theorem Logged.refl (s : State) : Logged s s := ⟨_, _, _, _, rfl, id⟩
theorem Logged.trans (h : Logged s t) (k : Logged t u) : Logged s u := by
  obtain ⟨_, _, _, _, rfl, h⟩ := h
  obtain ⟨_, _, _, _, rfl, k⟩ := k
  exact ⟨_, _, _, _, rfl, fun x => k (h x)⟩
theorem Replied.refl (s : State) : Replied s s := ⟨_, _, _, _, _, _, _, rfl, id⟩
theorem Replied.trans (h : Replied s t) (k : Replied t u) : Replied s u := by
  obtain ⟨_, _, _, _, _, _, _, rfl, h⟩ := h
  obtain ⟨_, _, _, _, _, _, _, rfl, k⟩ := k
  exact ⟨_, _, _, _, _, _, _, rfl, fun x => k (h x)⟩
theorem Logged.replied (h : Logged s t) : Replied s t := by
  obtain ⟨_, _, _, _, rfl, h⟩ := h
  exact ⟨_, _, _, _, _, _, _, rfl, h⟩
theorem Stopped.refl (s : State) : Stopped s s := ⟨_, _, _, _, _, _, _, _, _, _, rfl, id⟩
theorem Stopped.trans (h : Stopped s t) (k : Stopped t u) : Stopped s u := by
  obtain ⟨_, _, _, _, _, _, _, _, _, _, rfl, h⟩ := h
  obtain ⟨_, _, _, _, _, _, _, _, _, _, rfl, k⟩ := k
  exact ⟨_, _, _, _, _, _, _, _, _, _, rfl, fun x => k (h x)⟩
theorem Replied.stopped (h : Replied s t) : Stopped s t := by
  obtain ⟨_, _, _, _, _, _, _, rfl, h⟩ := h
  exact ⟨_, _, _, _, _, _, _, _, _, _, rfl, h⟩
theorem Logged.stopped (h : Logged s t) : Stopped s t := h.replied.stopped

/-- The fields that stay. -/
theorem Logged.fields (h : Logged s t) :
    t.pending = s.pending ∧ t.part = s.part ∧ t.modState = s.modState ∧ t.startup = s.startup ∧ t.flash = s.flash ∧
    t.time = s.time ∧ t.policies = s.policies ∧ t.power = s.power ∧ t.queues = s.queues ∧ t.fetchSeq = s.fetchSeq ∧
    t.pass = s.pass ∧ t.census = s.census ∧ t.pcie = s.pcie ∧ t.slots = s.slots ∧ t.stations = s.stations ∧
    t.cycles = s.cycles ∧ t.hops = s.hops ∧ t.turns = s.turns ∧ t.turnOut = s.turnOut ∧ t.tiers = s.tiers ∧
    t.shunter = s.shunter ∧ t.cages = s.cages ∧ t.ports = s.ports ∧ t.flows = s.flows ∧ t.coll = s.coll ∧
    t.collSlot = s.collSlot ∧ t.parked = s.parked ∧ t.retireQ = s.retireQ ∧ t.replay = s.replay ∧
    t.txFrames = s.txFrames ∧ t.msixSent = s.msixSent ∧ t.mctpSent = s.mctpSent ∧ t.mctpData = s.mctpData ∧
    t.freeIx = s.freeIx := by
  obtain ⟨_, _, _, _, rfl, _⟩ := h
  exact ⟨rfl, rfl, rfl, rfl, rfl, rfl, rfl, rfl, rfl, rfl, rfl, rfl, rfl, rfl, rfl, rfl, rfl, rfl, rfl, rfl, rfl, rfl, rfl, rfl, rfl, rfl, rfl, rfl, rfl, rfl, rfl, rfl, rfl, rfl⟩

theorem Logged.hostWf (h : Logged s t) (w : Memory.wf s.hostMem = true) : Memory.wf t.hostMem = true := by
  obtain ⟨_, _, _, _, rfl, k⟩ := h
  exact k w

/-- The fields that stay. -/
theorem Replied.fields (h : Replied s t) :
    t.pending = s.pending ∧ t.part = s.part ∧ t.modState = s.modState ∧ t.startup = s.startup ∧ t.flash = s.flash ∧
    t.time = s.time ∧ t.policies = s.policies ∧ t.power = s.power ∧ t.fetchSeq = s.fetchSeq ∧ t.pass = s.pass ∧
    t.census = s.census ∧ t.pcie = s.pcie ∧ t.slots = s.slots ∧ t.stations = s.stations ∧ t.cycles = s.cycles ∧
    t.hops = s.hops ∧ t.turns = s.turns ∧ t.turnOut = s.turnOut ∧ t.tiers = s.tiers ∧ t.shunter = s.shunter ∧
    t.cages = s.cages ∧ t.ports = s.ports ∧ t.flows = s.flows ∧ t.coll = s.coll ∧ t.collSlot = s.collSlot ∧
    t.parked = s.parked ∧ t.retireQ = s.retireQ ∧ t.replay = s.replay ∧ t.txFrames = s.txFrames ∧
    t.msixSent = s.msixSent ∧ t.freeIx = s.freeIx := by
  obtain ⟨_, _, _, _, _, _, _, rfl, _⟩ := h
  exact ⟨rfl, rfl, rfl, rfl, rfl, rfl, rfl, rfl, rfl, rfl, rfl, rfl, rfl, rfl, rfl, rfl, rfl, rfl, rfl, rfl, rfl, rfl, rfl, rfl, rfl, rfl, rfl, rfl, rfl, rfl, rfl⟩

--

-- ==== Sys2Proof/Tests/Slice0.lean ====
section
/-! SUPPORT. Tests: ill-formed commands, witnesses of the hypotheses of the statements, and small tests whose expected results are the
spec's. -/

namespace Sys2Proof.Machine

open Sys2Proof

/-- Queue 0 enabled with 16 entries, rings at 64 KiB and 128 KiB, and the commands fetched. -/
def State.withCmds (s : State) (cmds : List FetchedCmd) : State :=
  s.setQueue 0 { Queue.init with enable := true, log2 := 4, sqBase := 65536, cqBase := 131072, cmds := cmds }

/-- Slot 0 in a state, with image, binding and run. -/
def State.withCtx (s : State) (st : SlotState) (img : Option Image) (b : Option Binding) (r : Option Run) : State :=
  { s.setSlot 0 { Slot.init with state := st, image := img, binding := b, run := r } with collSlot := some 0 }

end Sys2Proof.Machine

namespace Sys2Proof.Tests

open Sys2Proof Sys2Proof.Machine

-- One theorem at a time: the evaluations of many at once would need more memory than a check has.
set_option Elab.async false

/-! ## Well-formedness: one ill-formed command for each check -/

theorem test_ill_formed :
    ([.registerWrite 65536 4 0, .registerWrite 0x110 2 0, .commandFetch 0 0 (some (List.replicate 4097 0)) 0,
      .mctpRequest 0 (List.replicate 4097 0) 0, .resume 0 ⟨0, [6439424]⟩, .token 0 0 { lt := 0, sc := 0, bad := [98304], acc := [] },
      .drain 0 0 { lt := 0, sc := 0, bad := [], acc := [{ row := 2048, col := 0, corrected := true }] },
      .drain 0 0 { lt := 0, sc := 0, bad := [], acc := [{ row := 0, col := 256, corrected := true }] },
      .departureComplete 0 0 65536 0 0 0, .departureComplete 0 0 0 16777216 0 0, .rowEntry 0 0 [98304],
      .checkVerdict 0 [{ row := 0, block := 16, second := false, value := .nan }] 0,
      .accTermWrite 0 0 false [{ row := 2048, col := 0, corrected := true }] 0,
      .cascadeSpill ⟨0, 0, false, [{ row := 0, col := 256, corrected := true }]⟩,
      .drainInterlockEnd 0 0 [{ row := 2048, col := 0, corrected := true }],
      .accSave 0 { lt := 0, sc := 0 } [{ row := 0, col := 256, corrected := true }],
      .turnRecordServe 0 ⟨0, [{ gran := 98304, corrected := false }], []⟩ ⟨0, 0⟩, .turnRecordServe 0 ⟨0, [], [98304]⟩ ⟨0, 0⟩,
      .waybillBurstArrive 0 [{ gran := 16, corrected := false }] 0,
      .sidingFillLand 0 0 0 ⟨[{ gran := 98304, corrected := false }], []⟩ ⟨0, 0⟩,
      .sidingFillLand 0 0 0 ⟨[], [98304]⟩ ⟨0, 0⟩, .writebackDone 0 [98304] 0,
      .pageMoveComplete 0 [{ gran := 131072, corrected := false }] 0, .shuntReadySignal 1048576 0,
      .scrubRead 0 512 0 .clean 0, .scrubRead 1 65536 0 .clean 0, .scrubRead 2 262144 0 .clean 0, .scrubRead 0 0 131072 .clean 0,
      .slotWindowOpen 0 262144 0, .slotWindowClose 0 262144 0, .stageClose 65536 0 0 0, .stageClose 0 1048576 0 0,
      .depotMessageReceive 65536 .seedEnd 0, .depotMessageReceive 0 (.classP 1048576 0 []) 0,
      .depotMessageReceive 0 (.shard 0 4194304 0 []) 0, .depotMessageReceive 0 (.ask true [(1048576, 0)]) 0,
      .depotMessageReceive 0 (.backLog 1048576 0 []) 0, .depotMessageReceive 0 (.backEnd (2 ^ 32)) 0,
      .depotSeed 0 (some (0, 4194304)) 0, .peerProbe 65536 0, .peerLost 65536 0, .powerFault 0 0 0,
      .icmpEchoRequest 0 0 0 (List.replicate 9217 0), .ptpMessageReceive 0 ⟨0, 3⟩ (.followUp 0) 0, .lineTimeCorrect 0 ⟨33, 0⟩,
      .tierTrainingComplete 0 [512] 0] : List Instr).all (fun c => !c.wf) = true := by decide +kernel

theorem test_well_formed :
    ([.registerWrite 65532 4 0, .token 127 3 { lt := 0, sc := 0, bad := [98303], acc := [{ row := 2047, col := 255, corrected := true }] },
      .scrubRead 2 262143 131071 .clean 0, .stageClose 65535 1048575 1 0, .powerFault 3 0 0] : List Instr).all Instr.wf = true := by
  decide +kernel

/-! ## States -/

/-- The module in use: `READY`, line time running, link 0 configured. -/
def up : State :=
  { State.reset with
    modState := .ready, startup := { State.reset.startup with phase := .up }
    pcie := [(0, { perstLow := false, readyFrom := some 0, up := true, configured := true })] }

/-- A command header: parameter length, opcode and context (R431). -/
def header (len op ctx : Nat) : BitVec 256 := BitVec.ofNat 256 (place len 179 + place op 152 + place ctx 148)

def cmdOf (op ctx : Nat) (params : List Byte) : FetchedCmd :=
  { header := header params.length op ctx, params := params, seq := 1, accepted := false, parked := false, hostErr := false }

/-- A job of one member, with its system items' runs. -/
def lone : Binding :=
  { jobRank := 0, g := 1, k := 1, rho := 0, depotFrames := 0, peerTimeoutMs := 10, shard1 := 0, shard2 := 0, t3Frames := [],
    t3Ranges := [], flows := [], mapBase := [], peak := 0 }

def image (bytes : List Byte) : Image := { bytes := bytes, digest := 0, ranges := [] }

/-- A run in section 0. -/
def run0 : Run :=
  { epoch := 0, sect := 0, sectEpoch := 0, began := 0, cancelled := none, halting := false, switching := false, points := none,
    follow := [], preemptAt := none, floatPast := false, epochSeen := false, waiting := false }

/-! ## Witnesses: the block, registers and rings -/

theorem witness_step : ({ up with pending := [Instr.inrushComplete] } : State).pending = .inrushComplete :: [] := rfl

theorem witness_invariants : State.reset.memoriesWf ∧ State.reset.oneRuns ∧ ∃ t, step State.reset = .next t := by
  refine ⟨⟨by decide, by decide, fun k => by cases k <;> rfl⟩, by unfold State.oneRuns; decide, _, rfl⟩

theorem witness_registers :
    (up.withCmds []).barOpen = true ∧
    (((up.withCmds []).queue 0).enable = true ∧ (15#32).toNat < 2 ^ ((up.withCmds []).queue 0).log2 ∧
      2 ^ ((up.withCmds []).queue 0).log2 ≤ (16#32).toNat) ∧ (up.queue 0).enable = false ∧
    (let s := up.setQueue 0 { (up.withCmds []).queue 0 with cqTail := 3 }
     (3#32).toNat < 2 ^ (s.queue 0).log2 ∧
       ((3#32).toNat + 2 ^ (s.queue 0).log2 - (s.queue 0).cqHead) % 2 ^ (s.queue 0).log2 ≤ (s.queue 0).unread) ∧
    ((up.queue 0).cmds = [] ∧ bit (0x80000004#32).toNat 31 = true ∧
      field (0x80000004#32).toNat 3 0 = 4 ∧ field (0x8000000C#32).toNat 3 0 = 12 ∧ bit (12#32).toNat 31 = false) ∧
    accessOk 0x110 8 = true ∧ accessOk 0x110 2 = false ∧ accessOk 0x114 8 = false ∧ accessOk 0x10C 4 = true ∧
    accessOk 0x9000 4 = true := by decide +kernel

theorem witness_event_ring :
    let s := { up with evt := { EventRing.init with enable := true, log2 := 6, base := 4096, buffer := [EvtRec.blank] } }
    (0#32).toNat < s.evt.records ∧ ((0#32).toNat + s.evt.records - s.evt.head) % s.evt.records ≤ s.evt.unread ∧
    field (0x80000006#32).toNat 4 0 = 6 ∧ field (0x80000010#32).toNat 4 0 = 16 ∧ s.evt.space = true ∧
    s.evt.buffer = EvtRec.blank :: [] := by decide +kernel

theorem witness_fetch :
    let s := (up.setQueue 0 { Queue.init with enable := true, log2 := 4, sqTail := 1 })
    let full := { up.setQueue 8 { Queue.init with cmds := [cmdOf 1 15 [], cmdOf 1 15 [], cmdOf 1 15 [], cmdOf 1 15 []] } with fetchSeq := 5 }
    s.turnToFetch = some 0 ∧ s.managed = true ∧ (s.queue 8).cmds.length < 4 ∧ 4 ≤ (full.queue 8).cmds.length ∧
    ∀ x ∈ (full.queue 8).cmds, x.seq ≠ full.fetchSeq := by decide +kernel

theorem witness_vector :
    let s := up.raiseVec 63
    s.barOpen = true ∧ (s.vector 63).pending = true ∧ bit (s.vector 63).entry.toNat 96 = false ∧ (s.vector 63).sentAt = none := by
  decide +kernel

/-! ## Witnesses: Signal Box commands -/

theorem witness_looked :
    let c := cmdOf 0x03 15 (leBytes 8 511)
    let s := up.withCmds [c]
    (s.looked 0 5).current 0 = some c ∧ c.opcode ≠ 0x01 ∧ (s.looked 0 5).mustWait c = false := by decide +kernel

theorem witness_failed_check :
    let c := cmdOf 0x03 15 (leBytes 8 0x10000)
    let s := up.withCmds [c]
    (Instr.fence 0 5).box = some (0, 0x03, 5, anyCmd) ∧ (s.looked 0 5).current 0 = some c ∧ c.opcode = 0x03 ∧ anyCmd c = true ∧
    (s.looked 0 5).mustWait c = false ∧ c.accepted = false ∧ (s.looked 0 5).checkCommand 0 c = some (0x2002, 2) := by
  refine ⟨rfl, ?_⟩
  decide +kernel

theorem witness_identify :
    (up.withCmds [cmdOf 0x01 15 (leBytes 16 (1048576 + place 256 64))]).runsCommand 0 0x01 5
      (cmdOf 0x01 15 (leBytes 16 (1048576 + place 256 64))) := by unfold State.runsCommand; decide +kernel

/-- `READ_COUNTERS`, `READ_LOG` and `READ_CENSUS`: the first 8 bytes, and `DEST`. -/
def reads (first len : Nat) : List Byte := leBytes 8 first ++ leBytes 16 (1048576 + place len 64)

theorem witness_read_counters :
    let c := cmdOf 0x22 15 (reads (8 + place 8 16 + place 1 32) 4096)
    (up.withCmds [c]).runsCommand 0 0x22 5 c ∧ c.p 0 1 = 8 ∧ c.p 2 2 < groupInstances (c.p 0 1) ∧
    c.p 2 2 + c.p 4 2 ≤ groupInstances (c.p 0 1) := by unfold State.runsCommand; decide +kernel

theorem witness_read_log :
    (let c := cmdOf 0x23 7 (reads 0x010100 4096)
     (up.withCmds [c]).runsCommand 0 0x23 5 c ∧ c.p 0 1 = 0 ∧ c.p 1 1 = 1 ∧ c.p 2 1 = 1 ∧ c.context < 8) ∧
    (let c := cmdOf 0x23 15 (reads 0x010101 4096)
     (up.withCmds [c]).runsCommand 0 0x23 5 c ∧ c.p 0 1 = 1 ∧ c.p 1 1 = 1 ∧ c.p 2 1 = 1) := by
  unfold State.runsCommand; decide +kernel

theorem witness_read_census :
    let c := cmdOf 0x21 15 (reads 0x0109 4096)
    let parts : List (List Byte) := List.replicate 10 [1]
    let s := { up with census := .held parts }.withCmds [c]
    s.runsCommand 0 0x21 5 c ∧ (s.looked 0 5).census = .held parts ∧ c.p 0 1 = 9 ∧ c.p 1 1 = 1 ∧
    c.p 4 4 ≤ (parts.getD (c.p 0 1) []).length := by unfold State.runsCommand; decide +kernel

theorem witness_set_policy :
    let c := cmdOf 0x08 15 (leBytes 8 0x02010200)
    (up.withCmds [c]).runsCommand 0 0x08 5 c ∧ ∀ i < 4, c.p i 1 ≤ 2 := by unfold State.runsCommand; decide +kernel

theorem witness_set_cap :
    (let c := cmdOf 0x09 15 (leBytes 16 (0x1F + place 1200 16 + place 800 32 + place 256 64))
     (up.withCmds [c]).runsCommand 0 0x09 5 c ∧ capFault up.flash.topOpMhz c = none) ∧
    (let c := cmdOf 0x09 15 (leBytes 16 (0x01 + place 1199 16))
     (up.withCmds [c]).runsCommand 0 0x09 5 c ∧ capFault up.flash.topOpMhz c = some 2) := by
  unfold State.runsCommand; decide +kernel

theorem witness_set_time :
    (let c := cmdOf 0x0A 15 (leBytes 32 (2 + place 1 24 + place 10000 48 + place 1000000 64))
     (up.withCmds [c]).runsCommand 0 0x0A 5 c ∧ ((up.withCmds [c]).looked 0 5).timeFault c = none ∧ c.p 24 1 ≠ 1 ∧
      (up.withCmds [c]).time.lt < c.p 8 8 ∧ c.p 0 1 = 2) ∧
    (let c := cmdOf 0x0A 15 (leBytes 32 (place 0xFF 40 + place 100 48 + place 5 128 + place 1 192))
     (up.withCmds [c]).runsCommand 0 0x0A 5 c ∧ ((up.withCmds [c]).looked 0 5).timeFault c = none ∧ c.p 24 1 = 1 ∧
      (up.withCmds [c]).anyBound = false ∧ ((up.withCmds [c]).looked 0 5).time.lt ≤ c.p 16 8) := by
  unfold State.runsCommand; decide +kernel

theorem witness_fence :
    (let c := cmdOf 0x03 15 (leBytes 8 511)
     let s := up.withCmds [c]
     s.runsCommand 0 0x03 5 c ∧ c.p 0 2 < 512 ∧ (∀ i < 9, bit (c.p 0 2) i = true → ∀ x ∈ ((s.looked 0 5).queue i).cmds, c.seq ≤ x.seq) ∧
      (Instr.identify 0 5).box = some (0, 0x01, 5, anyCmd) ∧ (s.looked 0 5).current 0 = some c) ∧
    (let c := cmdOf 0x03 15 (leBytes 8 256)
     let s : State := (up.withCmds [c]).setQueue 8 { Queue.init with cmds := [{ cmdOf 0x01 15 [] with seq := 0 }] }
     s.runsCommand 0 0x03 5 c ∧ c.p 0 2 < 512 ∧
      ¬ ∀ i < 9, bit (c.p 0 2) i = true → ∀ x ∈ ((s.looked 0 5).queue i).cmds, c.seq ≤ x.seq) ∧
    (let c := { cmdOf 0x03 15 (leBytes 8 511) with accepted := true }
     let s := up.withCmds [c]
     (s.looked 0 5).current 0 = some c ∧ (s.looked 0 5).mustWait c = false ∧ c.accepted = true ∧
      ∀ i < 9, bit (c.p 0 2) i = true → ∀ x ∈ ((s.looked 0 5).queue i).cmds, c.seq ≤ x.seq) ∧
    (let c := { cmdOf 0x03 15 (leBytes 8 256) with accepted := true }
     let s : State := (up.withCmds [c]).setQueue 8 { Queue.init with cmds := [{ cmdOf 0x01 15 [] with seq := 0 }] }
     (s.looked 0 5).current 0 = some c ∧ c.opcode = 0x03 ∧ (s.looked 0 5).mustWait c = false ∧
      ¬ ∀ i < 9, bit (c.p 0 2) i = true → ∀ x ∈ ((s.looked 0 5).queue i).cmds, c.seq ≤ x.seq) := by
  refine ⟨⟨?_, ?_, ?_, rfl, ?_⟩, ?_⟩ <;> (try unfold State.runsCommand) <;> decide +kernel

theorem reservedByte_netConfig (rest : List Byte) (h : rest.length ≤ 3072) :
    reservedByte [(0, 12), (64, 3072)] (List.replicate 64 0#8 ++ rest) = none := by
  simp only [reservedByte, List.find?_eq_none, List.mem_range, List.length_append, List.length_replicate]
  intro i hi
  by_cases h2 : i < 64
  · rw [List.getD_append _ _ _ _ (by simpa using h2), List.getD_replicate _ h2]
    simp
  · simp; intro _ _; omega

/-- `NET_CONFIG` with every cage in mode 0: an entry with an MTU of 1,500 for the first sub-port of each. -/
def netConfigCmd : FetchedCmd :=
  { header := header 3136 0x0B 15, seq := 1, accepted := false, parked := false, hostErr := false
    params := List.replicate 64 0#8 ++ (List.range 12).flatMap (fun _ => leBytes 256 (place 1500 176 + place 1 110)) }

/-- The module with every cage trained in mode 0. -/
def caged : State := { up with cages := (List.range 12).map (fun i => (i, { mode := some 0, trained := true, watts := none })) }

# [WHAT THE TASK ASKS]
In the listing above, locate the line with "def header (len" and the line with "t3Ranges := [], flows", then extract exactly those lines and every line between them, and nothing more.

# [RESPONSE BELOW]
def header (len op ctx : Nat) : BitVec 256 := BitVec.ofNat 256 (place len 179 + place op 152 + place ctx 148)

def cmdOf (op ctx : Nat) (params : List Byte) : FetchedCmd :=
  { header := header params.length op ctx, params := params, seq := 1, accepted := false, parked := false, hostErr := false }

/-- A job of one member, with its system items' runs. -/
def lone : Binding :=
  { jobRank := 0, g := 1, k := 1, rho := 0, depotFrames := 0, peerTimeoutMs := 10, shard1 := 0, shard2 := 0, t3Frames := [],
    t3Ranges := [], flows := [], mapBase := [], peak := 0 }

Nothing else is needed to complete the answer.